战鼓狂擂,一轮山呼海喝后,城外十万大军渐渐安静下来。
“他不会和你决战的。”麒麟小声道:“贾诩,传令下去,准备投石机,攻城。”
不料曹操一身黑铠,巍然立于城楼,长声喝道:“你我争战八年,自该一战了结恩怨!来战便是!”
刹那麒麟、贾诩、法正等人尽数愣住,邺城守军轰声雷动,城门摆出军师席,荀彧就座。
城门大开,骑兵纷纷涌出,排布于城外旷野。
“他居然愿意迎战?”麒麟难以置信道。
步兵手持巨盾,大喝一声朝两侧退开,曹操骑一匹通体雪白,四蹄明黄的高头大马,身穿黑金武铠,头戴奔龙盔,脚踏纵云靴,驻马阵前。
“糟糕。”麒麟拨转马头,只道曹操以坚守战消耗时间,无人制订战术,这下奇着一出,凉州营登时阵脚大乱!
“对方步兵万二,骑兵八千……”贾诩道:“不可慌张,成败在此一举,先看清对方军阵,再订我方出战人选。”
吕布缓缓道:“我方也步兵万二,骑兵八千。”
法正色变道:“主公!万万不可一意孤行!曹操所带步兵天下闻名,我方当以骑兵全力出战,方是对策……”
未等法正说完,吕布已决然喝道:“听令!”
“马超左翼,张辽右翼!”
麒麟道:“等等……给我们点时间……”
吕布漠然道:“麒麟守帅台,全盘指挥,这便出战。”
吕布一马当先,冲出阵前,麒麟大叹这二愣子又犯浑了,吕布却摘下饕餮盔,朗声道:“取我雉鸡尾冠来!”
马超亲手捧来雉鸡尾冠,吕布系好颔下带绦,曹操的骑兵仍源源不绝出城。
这是一场以战对战的硬拼,双方奇谋再无用处,城楼处荀彧高喊:“凉州营中哪位军师愿与文若一战?还是三位先生同上?”
吕布转头看了麒麟一眼,目中颇有笑意,意思是被搦战了,该如何?
麒麟朗声道:“主公!曹操便是个扶不起的阿斗,怕他做甚!”
凉州营哄笑。
贾诩道:“不可掉以轻心。”
麒麟嘴上虽反击,心里却紧张至极,平原会战一旦开始,不是全胜便是全败,全无缓冲之机,亦再无丝毫侥幸,先前吕布将话说得太满,万一落败便要自刎……
“你怕了?”吕布淡淡道。
“我……有一点,你就不怕么?”麒麟反问道。
吕布:“当年辕门射戟,一箭正中百步外戟尖,天犹助我,何惧今日一战?”
麒麟沉默,道:“如果输了,要怎么办?”
吕布:“不会输,你说的,你不是能知过去未来么?”
麒麟:“……”
“好,押上,如果输了,我陪你自刎。
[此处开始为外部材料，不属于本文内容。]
/-- R286, R288 to R292, R294, R304: each timer acts on its connection: an acknowledgement leaves, an expired packet is
sent again or, after 64 attempts, its peer is lost, a refused packet is sent again or its transfer completes, a silent
peer is lost, heartbeats and probes leave, and the follow limit lifts once no peer is throttled. A lost peer's
connection is LOST, and its pins and registrations are gone. Readings of the model: notes/assumptions/3, 74, 79, 83, 84. -/
def Obligations.KerfTimersAct : Prop :=
  (∀ (i : Nat) (seq : Word32) (s : State),
     let b := s.blk
     let c := b.conn i
     b.hubLost = false →
     (c.isOpen = true → c.ackPending = 0 → Gives (.ackTimer i) s b) ∧
     (c.isOpen = true → 0 < c.ackPending → Gives (.ackTimer i) s ((b.setConn i { c with ackPending := 0 }).sendCtrl i c.ackPath
       { type := 8, seq := c.ackFields.1, payload := beBytes 32 c.ackFields.2 })) ∧
     (∀ o, c.out.find? (fun o => o.pkt.seq == seq.toNat) = some o → c.state = .up → c.loop = false →
       (64 ≤ o.attempts → Gives (.retransmitTimeout i seq) s (b.declareLost s.dram i 2)) ∧
       (o.attempts < 64 → Gives (.retransmitTimeout i seq) s ((b.pathExpiry i o.path).resend i seq.toNat true)) ∧
       (o.attempts < 64 → tget 0 c.expiries o.path < 3 → ∀ path, b.nextLive c (o.path + 1) = some path →
         ∃ b' sent, Gives (.retransmitTimeout i seq) s b' ∧ b'.txOut = b.txOut ++ [sent] ∧ sent.bytes = o.pkt.bytes
           ∧ sent.port = path % 8 ∧ sent.dst = c.addr + BitVec.ofNat 128 (path % 8)
           ∧ (b'.conn i).out = c.out.map (fun x => if x.pkt.seq = seq.toNat then { x with attempts := o.attempts + 1, path } else x))) ∧
     (c.out.find? (fun o => o.pkt.seq == seq.toNat) = none → Gives (.retransmitTimeout i seq) s b) ∧
     (∀ o, c.again.find? (fun o => o.pkt.seq == seq.toNat) = some o →
       let rest := { c with again := eraseFirst (· == o) c.again }
       let sent := (b.setConn i { rest with waiting := { o with attempts := 1 } :: c.waiting }).pump i
       let ended (st : Status) := (b.setConn i ((rest.dropRead o).noteRefused o)).xferFail s.dram i o st
       (o.retryLater < 4096 → Gives (.retryLaterResend i seq) s sent) ∧ (4096 ≤ o.retryLater → Gives (.retryLaterResend i seq) s (ended .domainOff)) ∧
       Gives (.notArmedResend i seq false) s sent ∧ Gives (.notArmedResend i seq true) s (ended .timeout)) ∧
     (c.state = .up → Gives (.peerSilenceTimeout i) s (b.declareLost s.dram i 1)) ∧
     (c.isOpen = true → c.loop = false → c.state = .connecting →
       Gives (.connectRetry i true) s (b.declareLost s.dram i 1) ∧
       ((b.port 0).linkUp = true → Gives (.connectRetry i false) s
         (b.emit c.addr { type := 11, inc := c.inc, payload := b.connectPayload i 0, len := 64 } 0)) ∧
       ((b.port 0).linkUp = false → Gives (.connectRetry i false) s b)) ∧
     (c.again.find? (fun o => o.pkt.seq == seq.toNat) = none →
       Gives (.retryLaterResend i seq) s b ∧ ∀ expired, Gives (.notArmedResend i seq expired) s b) ∧
     Gives .heartbeatSend s (b.conns.foldl (fun b e => if (b.conn e.1).known then
       (b.setConn e.1 { b.conn e.1 with hbPath := ((b.conn e.1).hbPath + 1) % 32 }).sendCtrl e.1 (b.conn e.1).hbPath
         { type := 10, payload := b.heartbeatPayload (b.conn e.1) } else b) b) ∧
     (∀ c, b.conns = [(0, c)] → c.known = true →
       Gives .heartbeatSend s ((b.setConn 0 { c with hbPath := (c.hbPath + 1) % 32 }).sendCtrl 0 c.hbPath { type := 10, payload := b.heartbeatPayload c })) ∧
     Gives .pathProbe s (b.conns.foldl (fun b e => (List.range 32).foldl (fun b p => b.probePath e.1 p) b) b) ∧
     ((∀ path, path < 32 → path ∉ c.downPaths → b.probePath i path = b) ∧
       (∀ path, c.state = .up → path ∈ c.downPaths → (b.port (path % 8)).linkUp = true → c.out = [] → b.probePath i path =
         (b.setConn i { c with
           out := [{ pkt := { type := 1, seq := c.nextSeq, inc := c.inc, conn := c.peerConn, src := 0x112 }, path, owner := .probe path, firstSent := b.time }]
           nextSeq := (c.nextSeq + 1) % 2 ^ 32 }).transmit i { type := 1, seq := c.nextSeq, inc := c.inc, conn := c.peerConn, src := 0x112 } path)) ∧
     (b.followFloor = none → Gives .followLift s { b with cal := { b.cal with followIndex := 15 } }) ∧
     (b.followFloor.isSome = true → Gives .followLift s b)) ∧
  (∀ (m : Dram) (b : Block) (k cause : Nat),
     let c := b.conn k
     c.isOpen = true → c.loop = false → c.state ≠ .lost → c.out = [] → c.again = [] → c.waiting = [] → c.reads = [] → c.sigDue = [] → b.chains = [] →
     let b' := b.declareLost m k cause
     (b'.conn k).state = .lost ∧ (∀ x ∈ b'.pins, x.owner ≠ .peer k) ∧ (∀ x ∈ b'.peerRegs, x.conn ≠ k) ∧ (b'.conn k).txRefused = [] ∧ (∀ i, i ≠ k → b'.conn i = b.conn i)
       ∧ b'.cells = b.cells ∧ b'.sigs = b.sigs ∧ b'.racks = b.racks ∧ (∀ p, (b'.spd p).sregs = (b.spd p).sregs))
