/-! ### Conn -/

@[simp] theorem Block.setConn_power (b : Block) (k) (v) : (b.setConn k v).power = b.power := rfl
@[simp] theorem Block.setConn_pwrGood (b : Block) (k) (v) : (b.setConn k v).pwrGood = b.pwrGood := rfl
@[simp] theorem Block.setConn_perst (b : Block) (k) (v) : (b.setConn k v).perst = b.perst := rfl
@[simp] theorem Block.setConn_auxGood (b : Block) (k) (v) : (b.setConn k v).auxGood = b.auxGood := rfl
@[simp] theorem Block.setConn_mainOn (b : Block) (k) (v) : (b.setConn k v).mainOn = b.mainOn := rfl
@[simp] theorem Block.setConn_thermtripPin (b : Block) (k) (v) : (b.setConn k v).thermtripPin = b.thermtripPin := rfl
@[simp] theorem Block.setConn_wake (b : Block) (k) (v) : (b.setConn k v).wake = b.wake := rfl
@[simp] theorem Block.setConn_alert (b : Block) (k) (v) : (b.setConn k v).alert = b.alert := rfl
@[simp] theorem Block.setConn_straps (b : Block) (k) (v) : (b.setConn k v).straps = b.straps := rfl
@[simp] theorem Block.setConn_hubLost (b : Block) (k) (v) : (b.setConn k v).hubLost = b.hubLost := rfl
@[simp] theorem Block.setConn_draining (b : Block) (k) (v) : (b.setConn k v).draining = b.draining := rfl
@[simp] theorem Block.setConn_drained (b : Block) (k) (v) : (b.setConn k v).drained = b.drained := rfl
@[simp] theorem Block.setConn_a2Exiting (b : Block) (k) (v) : (b.setConn k v).a2Exiting = b.a2Exiting := rfl
@[simp] theorem Block.setConn_handlesLost (b : Block) (k) (v) : (b.setConn k v).handlesLost = b.handlesLost := rfl
@[simp] theorem Block.setConn_ready (b : Block) (k) (v) : (b.setConn k v).ready = b.ready := rfl
@[simp] theorem Block.setConn_bootStage (b : Block) (k) (v) : (b.setConn k v).bootStage = b.bootStage := rfl
@[simp] theorem Block.setConn_fallback (b : Block) (k) (v) : (b.setConn k v).fallback = b.fallback := rfl
@[simp] theorem Block.setConn_secure (b : Block) (k) (v) : (b.setConn k v).secure = b.secure := rfl
@[simp] theorem Block.setConn_bar2Err (b : Block) (k) (v) : (b.setConn k v).bar2Err = b.bar2Err := rfl
@[simp] theorem Block.setConn_cellErr (b : Block) (k) (v) : (b.setConn k v).cellErr = b.cellErr := rfl
@[simp] theorem Block.setConn_restarts (b : Block) (k) (v) : (b.setConn k v).restarts = b.restarts := rfl
@[simp] theorem Block.setConn_restarting (b : Block) (k) (v) : (b.setConn k v).restarting = b.restarting := rfl
@[simp] theorem Block.setConn_fwVersion (b : Block) (k) (v) : (b.setConn k v).fwVersion = b.fwVersion := rfl
@[simp] theorem Block.setConn_fwSvn (b : Block) (k) (v) : (b.setConn k v).fwSvn = b.fwSvn := rfl
@[simp] theorem Block.setConn_runSlot (b : Block) (k) (v) : (b.setConn k v).runSlot = b.runSlot := rfl
@[simp] theorem Block.setConn_runTrial (b : Block) (k) (v) : (b.setConn k v).runTrial = b.runTrial := rfl
@[simp] theorem Block.setConn_flashWork (b : Block) (k) (v) : (b.setConn k v).flashWork = b.flashWork := rfl
@[simp] theorem Block.setConn_memoryDegraded (b : Block) (k) (v) : (b.setConn k v).memoryDegraded = b.memoryDegraded := rfl
@[simp] theorem Block.setConn_inservice (b : Block) (k) (v) : (b.setConn k v).inservice = b.inservice := rfl
@[simp] theorem Block.setConn_pcieWidth (b : Block) (k) (v) : (b.setConn k v).pcieWidth = b.pcieWidth := rfl
@[simp] theorem Block.setConn_pcieSpeed (b : Block) (k) (v) : (b.setConn k v).pcieSpeed = b.pcieSpeed := rfl
@[simp] theorem Block.setConn_linkDegraded (b : Block) (k) (v) : (b.setConn k v).linkDegraded = b.linkDegraded := rfl
@[simp] theorem Block.setConn_numVfs (b : Block) (k) (v) : (b.setConn k v).numVfs = b.numVfs := rfl
@[simp] theorem Block.setConn_jtagReset (b : Block) (k) (v) : (b.setConn k v).jtagReset = b.jtagReset := rfl
@[simp] theorem Block.setConn_time (b : Block) (k) (v) : (b.setConn k v).time = b.time := rfl
@[simp] theorem Block.setConn_ptp (b : Block) (k) (v) : (b.setConn k v).ptp = b.ptp := rfl
@[simp] theorem Block.setConn_freeCtr (b : Block) (k) (v) : (b.setConn k v).freeCtr = b.freeCtr := rfl
@[simp] theorem Block.setConn_bootTag (b : Block) (k) (v) : (b.setConn k v).bootTag = b.bootTag := rfl
@[simp] theorem Block.setConn_store (b : Block) (k) (v) : (b.setConn k v).store = b.store := rfl
@[simp] theorem Block.setConn_spindles (b : Block) (k) (v) : (b.setConn k v).spindles = b.spindles := rfl
@[simp] theorem Block.setConn_tiles (b : Block) (k) (v) : (b.setConn k v).tiles = b.tiles := rfl
@[simp] theorem Block.setConn_chans (b : Block) (k) (v) : (b.setConn k v).chans = b.chans := rfl
@[simp] theorem Block.setConn_outcomes (b : Block) (k) (v) : (b.setConn k v).outcomes = b.outcomes := rfl
@[simp] theorem Block.setConn_cells (b : Block) (k) (v) : (b.setConn k v).cells = b.cells := rfl
@[simp] theorem Block.setConn_sigs (b : Block) (k) (v) : (b.setConn k v).sigs = b.sigs := rfl
@[simp] theorem Block.setConn_dones (b : Block) (k) (v) : (b.setConn k v).dones = b.dones := rfl
@[simp] theorem Block.setConn_frozen (b : Block) (k) (v) : (b.setConn k v).frozen = b.frozen := rfl
@[simp] theorem Block.setConn_dumps (b : Block) (k) (v) : (b.setConn k v).dumps = b.dumps := rfl
@[simp] theorem Block.setConn_ctxs (b : Block) (k) (v) : (b.setConn k v).ctxs = b.ctxs := rfl
@[simp] theorem Block.setConn_racks (b : Block) (k) (v) : (b.setConn k v).racks = b.racks := rfl
@[simp] theorem Block.setConn_nextResv (b : Block) (k) (v) : (b.setConn k v).nextResv = b.nextResv := rfl
@[simp] theorem Block.setConn_primary (b : Block) (k) (v) : (b.setConn k v).primary = b.primary := rfl
@[simp] theorem Block.setConn_faultQueue (b : Block) (k) (v) : (b.setConn k v).faultQueue = b.faultQueue := rfl
@[simp] theorem Block.setConn_spdMap (b : Block) (k) (v) : (b.setConn k v).spdMap = b.spdMap := rfl
@[simp] theorem Block.setConn_removed (b : Block) (k) (v) : (b.setConn k v).removed = b.removed := rfl
@[simp] theorem Block.setConn_tables (b : Block) (k) (v) : (b.setConn k v).tables = b.tables := rfl
@[simp] theorem Block.setConn_readers (b : Block) (k) (v) : (b.setConn k v).readers = b.readers := rfl
@[simp] theorem Block.setConn_burlReaders (b : Block) (k) (v) : (b.setConn k v).burlReaders = b.burlReaders := rfl
@[simp] theorem Block.setConn_pins (b : Block) (k) (v) : (b.setConn k v).pins = b.pins := rfl
@[simp] theorem Block.setConn_tagStores (b : Block) (k) (v) : (b.setConn k v).tagStores = b.tagStores := rfl
@[simp] theorem Block.setConn_streamTable (b : Block) (k) (v) : (b.setConn k v).streamTable = b.streamTable := rfl
@[simp] theorem Block.setConn_streams (b : Block) (k) (v) : (b.setConn k v).streams = b.streams := rfl
@[simp] theorem Block.setConn_streamLru (b : Block) (k) (v) : (b.setConn k v).streamLru = b.streamLru := rfl
@[simp] theorem Block.setConn_krfUdpPort (b : Block) (k) (v) : (b.setConn k v).krfUdpPort = b.krfUdpPort := rfl
@[simp] theorem Block.setConn_krfDscpData (b : Block) (k) (v) : (b.setConn k v).krfDscpData = b.krfDscpData := rfl
@[simp] theorem Block.setConn_krfDscpCtrl (b : Block) (k) (v) : (b.setConn k v).krfDscpCtrl = b.krfDscpCtrl := rfl
@[simp] theorem Block.setConn_deviceAddr (b : Block) (k) (v) : (b.setConn k v).deviceAddr = b.deviceAddr := rfl
@[simp] theorem Block.setConn_ports (b : Block) (k) (v) : (b.setConn k v).ports = b.ports := rfl
@[simp] theorem Block.setConn_neighbours (b : Block) (k) (v) : (b.setConn k v).neighbours = b.neighbours := rfl
@[simp] theorem Block.setConn_chains (b : Block) (k) (v) : (b.setConn k v).chains = b.chains := rfl
@[simp] theorem Block.setConn_sweeps (b : Block) (k) (v) : (b.setConn k v).sweeps = b.sweeps := rfl
@[simp] theorem Block.setConn_rings (b : Block) (k) (v) : (b.setConn k v).rings = b.rings := rfl
@[simp] theorem Block.setConn_funcs (b : Block) (k) (v) : (b.setConn k v).funcs = b.funcs := rfl
@[simp] theorem Block.setConn_notifies (b : Block) (k) (v) : (b.setConn k v).notifies = b.notifies := rfl
@[simp] theorem Block.setConn_trace (b : Block) (k) (v) : (b.setConn k v).trace = b.trace := rfl
@[simp] theorem Block.setConn_cnt (b : Block) (k) (v) : (b.setConn k v).cnt = b.cnt := rfl
@[simp] theorem Block.setConn_cal (b : Block) (k) (v) : (b.setConn k v).cal = b.cal := rfl
@[simp] theorem Block.setConn_memUeThreshold (b : Block) (k) (v) : (b.setConn k v).memUeThreshold = b.memUeThreshold := rfl
@[simp] theorem Block.setConn_memUeWindowH (b : Block) (k) (v) : (b.setConn k v).memUeWindowH = b.memUeWindowH := rfl
@[simp] theorem Block.setConn_memScrubHbmH (b : Block) (k) (v) : (b.setConn k v).memScrubHbmH = b.memScrubHbmH := rfl
@[simp] theorem Block.setConn_memScrubDeepH (b : Block) (k) (v) : (b.setConn k v).memScrubDeepH = b.memScrubDeepH := rfl
@[simp] theorem Block.setConn_memScrubEn (b : Block) (k) (v) : (b.setConn k v).memScrubEn = b.memScrubEn := rfl
@[simp] theorem Block.setConn_keepShare (b : Block) (k) (v) : (b.setConn k v).keepShare = b.keepShare := rfl
@[simp] theorem Block.setConn_sramCe (b : Block) (k) (v) : (b.setConn k v).sramCe = b.sramCe := rfl
@[simp] theorem Block.setConn_vrFailed (b : Block) (k) (v) : (b.setConn k v).vrFailed = b.vrFailed := rfl
@[simp] theorem Block.setConn_hostReads (b : Block) (k) (v) : (b.setConn k v).hostReads = b.hostReads := rfl
@[simp] theorem Block.setConn_hubBuf (b : Block) (k) (v) : (b.setConn k v).hubBuf = b.hubBuf := rfl
@[simp] theorem Block.setConn_hostOut (b : Block) (k) (v) : (b.setConn k v).hostOut = b.hostOut := rfl
@[simp] theorem Block.setConn_msix (b : Block) (k) (v) : (b.setConn k v).msix = b.msix := rfl
@[simp] theorem Block.setConn_txOut (b : Block) (k) (v) : (b.setConn k v).txOut = b.txOut := rfl
@[simp] theorem Block.setConn_resp (b : Block) (k) (v) : (b.setConn k v).resp = b.resp := rfl
@[simp] theorem Block.setConn_mctpOut (b : Block) (k) (v) : (b.setConn k v).mctpOut = b.mctpOut := rfl
@[simp] theorem Block.setConn_boot (b : Block) (k) (v) : (b.setConn k v).boot = b.boot := rfl
@[simp] theorem Block.setConn_measured (b : Block) (k) (v) : (b.setConn k v).measured = b.measured := rfl
@[simp] theorem Block.setConn_hubLater (b : Block) (k) (v) : (b.setConn k v).hubLater = b.hubLater := rfl
@[simp] theorem Block.setConn_peerRegs (b : Block) (k) (v) : (b.setConn k v).peerRegs = b.peerRegs := rfl
@[simp] theorem Block.setConn_leaving (b : Block) (k) (v) : (b.setConn k v).leaving = b.leaving := rfl
@[simp] theorem Block.setConn_ringTurn (b : Block) (k) (v) : (b.setConn k v).ringTurn = b.ringTurn := rfl
@[simp] theorem Block.setConn_pfcOut (b : Block) (k) (v) : (b.setConn k v).pfcOut = b.pfcOut := rfl
@[simp] theorem Block.setConn_loopIn (b : Block) (k) (v) : (b.setConn k v).loopIn = b.loopIn := rfl
@[simp] theorem Block.setConn_stalled (b : Block) (k) (v) : (b.setConn k v).stalled = b.stalled := rfl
”麒麟笑道。
麒麟转身,手背六魂幡重重铺展,幻为战袍于身上一裹,飞身而起,落于帅台高处,两营采声雷动!
麒麟伸出右手,嗡的一声,黑火蓦然跃起三丈!继而铺天盖地直展开去,兵戈四起,天际雷声阵阵,黑云压城,甲光晦暗!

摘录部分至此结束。